Below are two examples to illustrate the problem that this patch solves:
1 - capacity_factor makes the assumption that max capacity of a CPU is SCHED_CAPACITY_SCALE and the load of a thread is always is SCHED_LOAD_SCALE. It compares the output of these figures with the sum of nr_running to decide if a group is overloaded or not.
But if the default capacity of a CPU is less than SCHED_CAPACITY_SCALE (640 as an example), a group of 3 CPUS will have a max capacity_factor of 2 ( div_round_closest(3x640/1024) = 2) which means that it will be seen as overloaded if we have only one task per CPU.
2 - Then, if the default capacity of a CPU is greater than SCHED_CAPACITY_SCALE (1512 as an example), a group of 4 CPUs will have a capacity_factor of 4 (at max and thanks to the fix[0] for SMT system that prevent the apparition of ghost CPUs) but if one CPU is fully used by a rt task (and its capacity is reduced to nearly nothing), the capacity factor of the group will still be 4 (div_round_closest(3*1512/1024) = 5).

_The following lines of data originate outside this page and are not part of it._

-- ==== Sys2Proof/Machine/Scenario.lean ====
section
/-! DEFINITION. Sys2Proof/Machine/Scenario.lean: scenarios and schedules (spec/05_scenarios_schedules.md): records, arm,
start, pre-emption, park, resume, stop and end of a scenario, and the schedule that times them. -/
namespace Sys2Proof.Machine
open Sys2Proof

/-! ### Records (R147 to R151) -/

/-- The state of scenario `k` set. -/
def State.setScen (s : State) (k st : Nat) : State := s.setMbits (scenAddr k + 0xC0) 3 0 st

/-- PRIORITY of scenario `k`. -/
def State.prio (s : State) (k : Nat) : Nat := s.mbits (scenAddr k + 0x10) 27 24

/-- START_EVT of scenario `k`. -/
def State.startEvt (s : State) (k : Nat) : Nat := s.mbits (scenAddr k + 0x10) 15 8

/-- The writable bits of each word of a scenario record (R148). -/
def scenMask (off : Nat) : Nat :=
  if off < 0x10 ∨ (0x80 ≤ off ∧ off < 0xC0) ∨ 0xF8 ≤ off then 0xFFFFFFFF
  else if off = 0x10 then 0x0FC0FF00
  else if off = 0x14 then 0x00FFFFFF
  else if off = 0x18 then 0x000FFFFF
  else if 0x20 ≤ off ∧ off < 0x70 then 0xFFFF
  else 0

/-- A member mask that names an absent block (R5, R149). -/
def State.absentMember (s : State) (w : Nat) : Bool :=
  (List.range 20).any (fun g => bit w g && !s.hasGraver g)
    || (List.range 4).any (fun n => bit w (20 + n) && decide (s.variant.caps ≤ n))

/-- A consumer code of a class that has a consumer of that number on a larger variant only (R149). -/
def State.absentConsumer (s : State) (code : Nat) : Bool :=
  !s.consumerOk code && (match code / 256 with
    | 1 | 2 => decide (code % 256 < 20)
    | 3 => decide (code % 256 < 4)
    | _ => false)

/-- A word written to a scenario record (R149). -/
def State.scenWrite (s : State) (k a : Nat) (w : Word) : Act :=
  let x := (a - 0x08620000) / 256
  let off := a % 256
  let v := w.toNat
  if s.scenOwner x ≠ 0 ∧ s.scenOwner x ≠ k then .error .owner
  else if 1 < s.scenState x then .error .locked
  else if off = 0x10 ∧ bits v 23 22 = 3 then .error .format
  else if off = 0x14 ∧ s.absentMember v then .error .address
  else if 0x80 ≤ off ∧ off < 0xC0 ∧ s.absentConsumer (v / 65536) then .error .address
  else
    let t := if s.scenState x = 0 then
        (((s.zero (scenAddr x) 256).stw (scenAddr x + 0x10) 0x800000).setMbits (scenAddr x + 0xC0) 23 16 k).setScen x 1
      else s
    .ok (t.stw a (maskIn (t.ldw a) v (scenMask off)))

/-- The used routes of scenario `k`, as route number, consumer, gate and channel (R148). -/
def State.routesOf (s : State) (k : Nat) : List (Nat × Nat × Nat × Nat) :=
  ((List.range 16).map (fun r => (r, s.mbits (scenAddr k + 0x80 + 4 * r) 31 16, s.mbits (scenAddr k + 0x80 + 4 * r) 15 8,
    s.mbits (scenAddr k + 0x80 + 4 * r) 7 0))).filter (fun q => q.2.1 != 0)

/-- The capture members of scenario `k`. -/
def State.capsOf (s : State) (k : Nat) : List Nat := (List.range 4).filter (fun n => bit (s.scenCaps k) n)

So, this patch tries to solve this issue by removing capacity_factor and replacing it with the 2 following metrics : -The available CPU's capacity for CFS tasks which is the already used by load_balance. -The usage of the CPU by the CFS tasks. For the latter, I have re-introduced the utilization_avg_contrib which is in the range [0..SCHED_CPU_LOAD] whatever the capacity of the CPU is.
IMHO, this last sentence is misleading. The usage of a cpu can be temporally unbounded (in case a lot of tasks have just been spawned on this cpu, testcase: hackbench) but it converges very quickly towards a value between [0..1024]. Your implementation is already handling this case by capping usage to cpu_rq(cpu)->capacity_orig + 1 . BTW, couldn't find the definition of SCHED_CPU_LOAD.
[...]